__What is required__:
Everything from the first line of the entries below through the line holding "or_false] at hmem" must be printed exactly as written.

__Provided records__:
/-- Settles O11: each readable offset is admitted as its register, whose fields make up the number. -/
theorem admittedReadReturnsTheRegister : Obligations.AdmittedReadReturnsTheRegister := by
  unfold Obligations.AdmittedReadReturnsTheRegister
  intro s rest off n hmem hb
  obtain ⟨hStatus, hShift, hChipcnt, hPrnsel, hInfo, hUcfg0, hUval0, hUcfg1, hUval1, hUcfg2, hUval2⟩ :=
    admittedRead_word
  simp only [List.mem_cons, Prod.mk.injEq, List.not_mem_nil, or_false] at hmem
  obtain ⟨rfl, rfl⟩ | ⟨rfl, rfl⟩ | ⟨rfl, rfl⟩ | ⟨rfl, rfl⟩ | ⟨rfl, rfl⟩ | ⟨rfl, rfl⟩ | ⟨rfl, rfl⟩ | ⟨rfl, rfl⟩ |
    ⟨rfl, rfl⟩ | ⟨rfl, rfl⟩ | ⟨rfl, rfl⟩ := hmem
  · exact step_admittedRead hb hStatus (statusWord_eq_ofNat s)
  · exact step_admittedRead hb hShift ((BitVec.ofNat_toNat 32 s.shift).trans (BitVec.setWidth_eq _)).symm
  · exact step_admittedRead hb hChipcnt (BitVec.ofNat_toNat 32 s.chipcnt).symm
  · exact step_admittedRead hb hPrnsel (BitVec.ofNat_toNat 32 s.prnsel).symm
  · exact step_admittedRead hb hInfo (infoWord_eq_ofNat s.params)
  · exact step_admittedRead hb hUcfg0 (ucfgWord_eq_ofNat s.u0)
  · exact step_admittedRead hb hUval0 (BitVec.ofNat_toNat 32 s.u0.value).symm
  · exact step_admittedRead hb hUcfg1 (ucfgWord_eq_ofNat s.u1)
  · exact step_admittedRead hb hUval1 (BitVec.ofNat_toNat 32 s.u1.value).symm
  · exact step_admittedRead hb hUcfg2 (ucfgWord_eq_ofNat s.u2)
  · exact step_admittedRead hb hUval2 (BitVec.ofNat_toNat 32 s.u2.value).symm

end Sys2Proof.Machine
end

section
/-! PROOF. One step that serves a transaction: a word write to CMD, and an access that is not admitted
(20_memory.md R42, R44). -/

namespace Sys2Proof.Machine

variable {s : State} {rest : List BusEvent}

/-! ## A word write to CMD -/

theorem step_cmdWrite {w : Word} (hb : s.bus = .transaction (.write 0 .word w) :: rest) :
    step s = execute w { s with bus := rest } := by
  rw [step_event s hb]
  exact serveWrite_cmd _ w

/-- Settles O8: the step executes the word (`step_cmdWrite`), and a word that decodes runs as its command. -/
theorem stepRunsTheDecodedCommand : Obligations.StepRunsTheDecodedCommand := by
  unfold Obligations.StepRunsTheDecodedCommand
  intro s w rest hb
  refine ⟨step_cmdWrite hb, fun i hi => ?_⟩
  rw [step_cmdWrite hb, execute_ok _ hi]

/-! ## Refused accesses -/

/-- The record of a refused access, field by field (60_exceptions.md R131). -/
theorem record_bus_eq (s : State) :
    s.record .bus = { s with errcode := if s.errcode = 0 then 5 else s.errcode } := rfl

theorem step_refusedRead {off : BitVec 6} {size : AccessSize} (hb : s.bus = .transaction (.read off size) :: rest)
    (hr : admittedRead off size = none) :
    step s = .next ((({ s with bus := rest } : State).record .bus).reply 0) := by
  rw [step_event s hb]
  exact congrArg _ (serveRead_refused _ hr)

theorem step_refusedWrite {off : BitVec 6} {size : AccessSize} {v : Word}
    (hb : s.bus = .transaction (.write off size v) :: rest) (hw : ¬ (size = .word ∧ off = 0)) :
    step s = .next (({ s with bus := rest } : State).record .bus) := by
  rw [step_event s hb]
  exact serveWrite_refused _ hw v

/-- Settles O12: both refusals record BUS (`record_bus_eq`), and the refused read replies 0. -/
theorem refusedAccessRecordsBus : Obligations.RefusedAccessRecordsBus := by
  unfold Obligations.RefusedAccessRecordsBus
  intro s rest off size
  refine ⟨fun hr hb => ?_, fun v hw hb => ?_⟩
  · rw [step_refusedRead hb ((admittedRead_none_iff off size).2 hr), record_bus_eq]
    rfl
  · rw [step_refusedWrite hb hw, record_bus_eq]

end Sys2Proof.Machine
end

section
/-! PROOF. What the decoder answers, opcode by opcode and format by format (30_encoding.md R60, R61, R65, R66). -/

namespace Sys2Proof.Machine

variable {w : Word}

/-! ## The UNIT field -/

/-- The command of the unit that a UNIT field names; the value 3 names none (30_encoding.md R65). -/
def onUnit (unit : BitVec 2) (command : UnitId → Instr) : Except Illegal Instr :=
  match unit.toNat with
  | 0 => .ok (command .u0)
  | 1 => .ok (command .u1)
  | 2 => .ok (command .u2)
  | _ => .error .unitThree

@[simp] theorem onUnit_unitCode (u : UnitId) (command : UnitId → Instr) :
    onUnit (unitCode u) command = .ok (command u) := by cases u <;> rfl

@[simp] theorem onUnit_three (command : UnitId → Instr) : onUnit 3 command = .error .unitThree := rfl

/-- A UNIT field is 3 or the code of a unit (30_encoding.md R65). -/
theorem unit_three_or_code : ∀ unit : BitVec 2, unit = 3 ∨ ∃ u, unit = unitCode u
  | 0 => .inr ⟨.u0, rfl⟩
  | 1 => .inr ⟨.u1, rfl⟩
  | 2 => .inr ⟨.u2, rfl⟩
  | 3 => .inl rfl

theorem onUnit_eq_ok {unit : BitVec 2} {command : UnitId → Instr} {i : Instr} (h : onUnit unit command = .ok i) :
    ∃ u, unit = unitCode u ∧ i = command u := by
  obtain rfl | ⟨u, rfl⟩ := unit_three_or_code unit
  · cases h
  · rw [onUnit_unitCode] at h
    cases h
    exact ⟨u, rfl, rfl⟩

/-! ## The decoder at each opcode -/

theorem decode_op_zero (h : (fieldOp w).toNat = 0) :
    decode w = if w.extractLsb' 0 28 ≠ 0 then .error .reservedBits else .ok .nop := by
  simp only [decode, h, decodeN]

theorem decode_op_one (h : (fieldOp w).toNat = 1) :
    decode w = onUnit (fieldUnit w) fun u => configOn u (fieldTaps w) (fieldWidth w) (fieldOtap w) := by
  simp only [decode, h]
  rfl

theorem decode_op_two (h : (fieldOp w).toNat = 2) :
    decode w = if w.extractLsb' 16 10 ≠ 0 then .error .reservedBits
      else onUnit (fieldUnit w) fun u => seedOn u (fieldImm w) := by
  simp only [decode, h]
  rfl

theorem decode_op_three (h : (fieldOp w).toNat = 3) :
    decode w = if w.extractLsb' 16 10 ≠ 0 then .error .reservedBits
      else onUnit (fieldUnit w) fun u => stepOn u (fieldImm w).toNat := by
  simp only [decode, h]
  rfl

theorem decode_op_four (h : (fieldOp w).toNat = 4) :
    decode w = if w.extractLsb' 8 20 ≠ 0 then .error .reservedBits else .ok (.prn (fieldId w)) := by
  simp only [decode, h, decodeP]

theorem decode_op_five (h : (fieldOp w).toNat = 5) :
    decode w = if w.extractLsb' 16 12 ≠ 0 then .error .reservedBits else .ok (.gold (fieldImm w).toNat) := by
  simp only [decode, h, decodeG]

theorem decode_op_six (h : (fieldOp w).toNat = 6) :
    decode w = if w.extractLsb' 3 25 ≠ 0 then .error .reservedBits else .ok (.clear (fieldMask w)) := by
  simp only [decode, h, decodeK]

theorem decode_op_reserved (h : 7 ≤ (fieldOp w).toNat) : decode w = .error .reservedOpcode := by
  unfold decode
  split
  case h_8 => rfl
  all_goals omega

/-! ## Execution of a word, format by format -/

/-- A format without a UNIT field: the reserved bits decide. -/
theorem execute_of_reserved {n : Nat} {reserved : BitVec n} {i : Instr}
    (h : decode w = if reserved ≠ 0 then .error .reservedBits else .ok i) (s : State) :
    execute w s = if reserved ≠ 0 then .next (s.record .illegal) else exec i s := by
  split at h
  · exact (execute_error s h).trans (if_pos ‹_›).symm
  · exact (execute_ok s h).trans (if_neg ‹_›).symm

/-- Format C: the UNIT field decides. -/
theorem execute_of_unit {unit : BitVec 2} {command : UnitId → Instr} (h : decode w = onUnit unit command) (s : State) :
    (unit = 3 → execute w s = .next (s.record .illegal)) ∧
      ∀ u, unit = unitCode u → execute w s = exec (command u) s := by
  refine ⟨fun h3 => ?_, fun u hu => ?_⟩
  · rw [h3, onUnit_three] at h
    exact execute_error s h
  · rw [hu, onUnit_unitCode] at h
    exact execute_ok s h

/-- Format U: the reserved bits and the UNIT field decide. -/
theorem execute_of_reserved_unit {n : Nat} {reserved : BitVec n} {unit : BitVec 2} {command : UnitId → Instr}
    (h : decode w = if reserved ≠ 0 then .error .reservedBits else onUnit unit command) (s : State) :
    (reserved ≠ 0 ∨ unit = 3 → execute w s = .next (s.record .illegal)) ∧
      ∀ u, unit = unitCode u → reserved = 0 → execute w s = exec (command u) s := by
  by_cases hr : reserved = 0
  · rw [if_neg (not_not.2 hr)] at h
    obtain ⟨hThree, hCode⟩ := execute_of_unit h s
    exact ⟨fun hbad => hThree (hbad.resolve_left (not_not.2 hr)), fun u hu _ => hCode u hu⟩
  · rw [if_pos hr] at h
    exact ⟨fun _ => execute_error s h, fun _ _ h0 => absurd h0 hr⟩

/-- Settles O5: the decoder's equation at each opcode, run by the lemma of its format; the record of ILLEGAL is the
statement's by definition. -/
theorem executeFollowsTheOpcodeCases : Obligations.ExecuteFollowsTheOpcodeCases := by
  unfold Obligations.ExecuteFollowsTheOpcodeCases
  intro w s
  exact ⟨fun h => execute_of_reserved (decode_op_zero h) s, fun h => execute_of_unit (decode_op_one h) s,
    fun h => execute_of_reserved_unit (decode_op_two h) s, fun h => execute_of_reserved_unit (decode_op_three h) s,
    fun h => execute_of_reserved (decode_op_four h) s, fun h => execute_of_reserved (decode_op_five h) s,
    fun h => execute_of_reserved (decode_op_six h) s, fun h => execute_error s (decode_op_reserved h)⟩

end Sys2Proof.Machine
end

section
/-! PROOF. The opcode table against the decoder (30_encoding.md R67), and the example words (R71). -/

namespace Sys2Proof.Machine

variable {w : Word}

theorem field_eq_zero_iff (w : Word) (lo len : Nat) :
    w.extractLsb' lo len = 0 ↔ w.toNat / 2 ^ lo % 2 ^ len = 0 := by
  rw [← field_toNat]
  exact BitVec.toNat_eq.trans (by simp)

/-! ## A word selected by a row decodes to the row's command

Each family's rows are given by the number above their free bits. -/

theorem decode_config {u : UnitId} (h : w.toNat / 2 ^ 26 = 4 + (unitCode u).toNat) :
    decode w = .ok (configOn u (fieldTaps w) (fieldWidth w) (fieldOtap w)) := by
  have hunit : fieldUnit w = unitCode u := BitVec.eq_of_toNat_eq (by rw [fieldUnit_toNat]; omega)
  rw [decode_op_one (by rw [fieldOp_toNat]; omega), hunit, onUnit_unitCode]

theorem decode_seed {u : UnitId} (h : w.toNat / 2 ^ 16 = 0x2000 + 0x400 * (unitCode u).toNat) :
    decode w = .ok (seedOn u (fieldImm w)) := by
  have hunit : fieldUnit w = unitCode u := BitVec.eq_of_toNat_eq (by rw [fieldUnit_toNat]; omega)
  have hres : w.extractLsb' 16 10 = 0 := (field_eq_zero_iff w 16 10).2 (by omega)
  rw [decode_op_two (by rw [fieldOp_toNat]; omega), if_neg (not_not.2 hres), hunit, onUnit_unitCode]

theorem decode_step {u : UnitId} (h : w.toNat / 2 ^ 16 = 0x3000 + 0x400 * (unitCode u).toNat) :
    decode w = .ok (stepOn u (fieldImm w).toNat) := by
  have hunit : fieldUnit w = unitCode u := BitVec.eq_of_toNat_eq (by rw [fieldUnit_toNat]; omega)
  have hres : w.extractLsb' 16 10 = 0 := (field_eq_zero_iff w 16 10).2 (by omega)
  rw [decode_op_three (by rw [fieldOp_toNat]; omega), if_neg (not_not.2 hres), hunit, onUnit_unitCode]

theorem decode_nop (h : w.toNat / 2 ^ 0 = 0) : decode w = .ok .nop := by
  have hres : w.extractLsb' 0 28 = 0 := (field_eq_zero_iff w 0 28).2 (by omega)
  rw [decode_op_zero (by rw [fieldOp_toNat]; omega), if_neg (not_not.2 hres)]

theorem decode_prn (h : w.toNat / 2 ^ 8 = 0x400000) : decode w = .ok (.prn (fieldId w)) := by
  have hres : w.extractLsb' 8 20 = 0 := (field_eq_zero_iff w 8 20).2 (by omega)
  rw [decode_op_four (by rw [fieldOp_toNat]; omega), if_neg (not_not.2 hres)]

theorem decode_gold (h : w.toNat / 2 ^ 16 = 0x5000) : decode w = .ok (.gold (fieldImm w).toNat) := by
  have hres : w.extractLsb' 16 12 = 0 := (field_eq_zero_iff w 16 12).2 (by omega)
  rw [decode_op_five (by rw [fieldOp_toNat]; omega), if_neg (not_not.2 hres)]

theorem decode_clear (h : w.toNat / 2 ^ 3 = 0xC000000) : decode w = .ok (.clear (fieldMask w)) := by
  have hres : w.extractLsb' 3 25 = 0 := (field_eq_zero_iff w 3 25).2 (by omega)
  rw [decode_op_six (by rw [fieldOp_toNat]; omega), if_neg (not_not.2 hres)]

/-- The row a word selects is the row of the command it decodes to. -/
theorem decode_of_selects {r : OpcodeRow} (hr : r ∈ opcodeTable) (hw : r.selects w = true) :
    ∃ i, decode w = .ok i ∧ i.mnemonic = r.mnemonic := by
  have high (k : Nat) (hm : r.mask = BitVec.allOnes 32 <<< k) (hp : r.pattern.toNat % 2 ^ k = 0) :
      w.toNat / 2 ^ k = r.pattern.toNat / 2 ^ k := (selects_iff_div hm hp w).1 hw
  simp only [opcodeTable, List.mem_cons, List.not_mem_nil, or_false] at hr
  obtain rfl | rfl | rfl | rfl | rfl | rfl | rfl | rfl | rfl | rfl | rfl | rfl | rfl := hr
  · exact ⟨_, decode_nop (high 0 (by decide) (by decide)), rfl⟩
  · exact ⟨_, decode_config (u := .u0) (high 26 (by decide) (by decide)), rfl⟩
  · exact ⟨_, decode_config (u := .u1) (high 26 (by decide) (by decide)), rfl⟩
  · exact ⟨_, decode_config (u := .u2) (high 26 (by decide) (by decide)), rfl⟩
  · exact ⟨_, decode_seed (u := .u0) (high 16 (by decide) (by decide)), rfl⟩
  · exact ⟨_, decode_seed (u := .u1) (high 16 (by decide) (by decide)), rfl⟩
  · exact ⟨_, decode_seed (u := .u2) (high 16 (by decide) (by decide)), rfl⟩
  · exact ⟨_, decode_step (u := .u0) (high 16 (by decide) (by decide)), rfl⟩
  · exact ⟨_, decode_step (u := .u1) (high 16 (by decide) (by decide)), rfl⟩
  · exact ⟨_, decode_step (u := .u2) (high 16 (by decide) (by decide)), rfl⟩
  · exact ⟨_, decode_prn (high 8 (by decide) (by decide)), rfl⟩
  · exact ⟨_, decode_gold (high 16 (by decide) (by decide)), rfl⟩
  · exact ⟨_, decode_clear (high 3 (by decide) (by decide)), rfl⟩

/-! ## A decoded word is its command's word, which the command's row selects

The fields of a word make it up again, in each format with its reserved bits 0 (30_encoding.md R61). -/

theorem encodeC_fields (hop : (fieldOp w).toNat = 1) :
    encodeC (fieldUnit w) (fieldTaps w) (fieldWidth w) (fieldOtap w) = w := by
  rw [fieldOp_toNat] at hop
  apply BitVec.eq_of_toNat_eq
  rw [encodeC_toNat, fieldUnit_toNat, fieldTaps_toNat, fieldWidth_toNat, fieldOtap_toNat]
  omega

theorem encodeU_fields {op : BitVec 4} (hop : (fieldOp w).toNat = op.toNat) (hres : w.extractLsb' 16 10 = 0) :
    encodeU op (fieldUnit w) (fieldImm w) = w := by
  rw [field_eq_zero_iff] at hres
  apply BitVec.eq_of_toNat_eq
  rw [encodeU_toNat, ← hop, fieldOp_toNat, fieldUnit_toNat, fieldImm_toNat]
  omega

theorem encodeP_fields (hop : (fieldOp w).toNat = 4) (hres : w.extractLsb' 8 20 = 0) : encodeP (fieldId w) = w := by
  rw [fieldOp_toNat] at hop
  rw [field_eq_zero_iff] at hres
  apply BitVec.eq_of_toNat_eq
  rw [encodeP_toNat, fieldId_toNat]
  omega

theorem encodeG_fields (hop : (fieldOp w).toNat = 5) (hres : w.extractLsb' 16 12 = 0) : encodeG (fieldImm w) = w := by
  rw [fieldOp_toNat] at hop
  rw [field_eq_zero_iff] at hres
  apply BitVec.eq_of_toNat_eq
  rw [encodeG_toNat, fieldImm_toNat]
  omega

theorem encodeK_fields (hop : (fieldOp w).toNat = 6) (hres : w.extractLsb' 3 25 = 0) : encodeK (fieldMask w) = w := by
  rw [fieldOp_toNat] at hop
  rw [field_eq_zero_iff] at hres
  apply BitVec.eq_of_toNat_eq
  rw [encodeK_toNat, fieldMask_toNat]
  omega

__Response to the task__:
/-- Settles O11: each readable offset is admitted as its register, whose fields make up the number. -/
theorem admittedReadReturnsTheRegister : Obligations.AdmittedReadReturnsTheRegister := by
  unfold Obligations.AdmittedReadReturnsTheRegister
  intro s rest off n hmem hb
  obtain ⟨hStatus, hShift, hChipcnt, hPrnsel, hInfo, hUcfg0, hUval0, hUcfg1, hUval1, hUcfg2, hUval2⟩ :=
    admittedRead_word
  simp only [List.mem_cons, Prod.mk.injEq, List.not_mem_nil, or_false] at hmem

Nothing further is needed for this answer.